И, как пьяный, вышел из избы.

Долго стоял на берегу Ишима. Чужой он, чужой в общине. И никогда не сумеет быть своим для таких вот темных и забитых людей. И даже Ефимию не понимает.

«Уйти мне надо. Уйти!» Но куда?!

VI

Попутный ветер толкал Мокея в спину да насвистывал: «Сибирь, Сибирь!»

– И без того ведомо: Сибирь. Да не пропаду, может? Ехал, ехал – и все один на тракте. Пустынность. Под вечер показался встречный обоз. На телегах везде тюки с шерстью, навьюченные под бастрики. В каждой телеге пара лошадей. Мокей поздоровался с купеческими обозниками и попросил воды.

– Эко! Угораздило тя, – миролюбиво проворчал усатый мужик с бритыми щеками и крикнул первой подводе: – Попридержи, Захар! Человек воды просит.

Обоз остановился. Усач налил из лагуна воды в медную кружку и подал Мокею. И все это без креста и спроса, не то что в общине батюшки Филарета.

– Далече едешь, паря?

– На Енисей-реку.

– В тридевятое царство, можно сказать! А мы вот, паря, из Ишима тянемся на Тюмень. На ярманку поспеть надо. Ноне богатющая ярманка будет.

Что за ярмарка? Мокей не знал. Думалось, вся Сибирь голая, как ладонь, да каторжная. А вот тянется обоз из Ишима на осеннюю ярмарку.

Вспомнил, как ехал с единоверцами ходоком на Енисей и далеко объезжали сибирские городишки, чтоб не опаскудиться среди щепотников. Изредка наведывались в деревни за хлебом и мясом и то боялись как бы не оскверниться.
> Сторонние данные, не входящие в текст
theorem streamInstr_cases {i : Instr} {ign : BitVec 28}
    (h : i = .verify ign ∨ i = .verifys ign ∨ i = .gen ign ∨ i = .label ign ∨ i = .drain ign) :
    ∃ c : StreamCmd, i = c.instr ign := by
  rcases h with rfl | rfl | rfl | rfl | rfl
  · exact ⟨.verify, rfl⟩
  · exact ⟨.verifys, rfl⟩
  · exact ⟨.gen, rfl⟩
  · exact ⟨.label, rfl⟩
  · exact ⟨.drain, rfl⟩

/-- What a stream command leaves of the block, accepted or refused. -/
theorem Block.startStream_frame (c : StreamCmd) (b : Block) :
    (b.startStream c).ieDone = b.ieDone ∧ (b.startStream c).ieErr = b.ieErr ∧
      (b.busy = false → (b.startStream c).cmderr = b.cmderr) ∧
      (b.busy = true → b.startStream c = { b with cmderr := (b.startStream c).cmderr }) := by
  cases hb : b.busy with
  | false =>
    rw [Block.startStream_of_not_busy c hb]
    exact ⟨rfl, rfl, fun _ => rfl, nofun⟩
  | true =>
    rw [Block.startStream_of_busy c hb]
    exact ⟨rfl, rfl, nofun, fun _ => rfl⟩

/-- A `TYPE` write stores, or is refused. -/
theorem Block.writeType_frame (v : Word) (b : Block) :
    (b.busy = false → b.writeType v = { b with type := (b.writeType v).type }) ∧
      (b.busy = true → b.writeType v = { b with cmderr := (b.writeType v).cmderr }) := by
  refine ⟨fun hb => ?_, fun hb => ?_⟩
  · rw [Block.writeType_of_not_busy v hb]
  · rw [Block.writeType_of_busy v hb]
    rfl

/-- Every instruction answers a next state in which only the block can have changed. -/
theorem exec_eq_onBlock (i : Instr) (s : State) : ∃ g : Block → Block, exec i s = .next (s.onBlock g) := by
  cases i with
  | nop ign => exact ⟨id, rfl⟩
  | _ => exact ⟨_, rfl⟩

/-- The block right after an accepted stream command (R150). -/
def startedBlock (c : StreamCmd) (b : Block) : Block := { b.forget with op := c.opcode, state := c.entry }

theorem startStream_eq_started (c : StreamCmd) {b : Block} (hb : b.busy = false) :
    b.startStream c = startedBlock c b := Block.startStream_of_not_busy c hb

/-- The word `STATUS` reads as after each start, `CMDERR` apart (R17, R23). -/
def startedStatus : StreamCmd → Word
  | .verify => 0x00001101
  | .verifys => 0x00002501
  | .gen => 0x00003601
  | .label => 0x00004701
  | .drain => 0x00005801

theorem startedBlock_status (c : StreamCmd) (b : Block) :
    (startedBlock c b).read 2 = startedStatus c ||| if b.cmderr then 16 else 0 := by
  have hread : (startedBlock c b).read 2 = (startedBlock c b).statusWord := rfl
  rw [hread, Block.statusWord]
  simp only [startedBlock, Block.busy, Block.isDone, Block.isError, Block.forget_eob, Block.forget_cmderr]
  cases b.cmderr <;> cases c <;> decide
А ведь и в городах люди живут, только без свирепости, без огня. «Филипп-то как пожег единоверцев!» И будто перед глазами поднялось языкастое пламя сосновых срубов и оттуда, из огня, неслось радостное песнопение…

Как же так? Одни живут вольно, походя не крестят лоб, не творят всенощных служб и не думают, что они великие грешники и что им уготована геенна огненна; другие сами себя терзают, носят вериги, орут о спасении. А от кого спасаться?

Как осенние листья падают с дерева, так постепенно Мокей отряхивал страхи господни, запреты, жадно приглядываясь к людям.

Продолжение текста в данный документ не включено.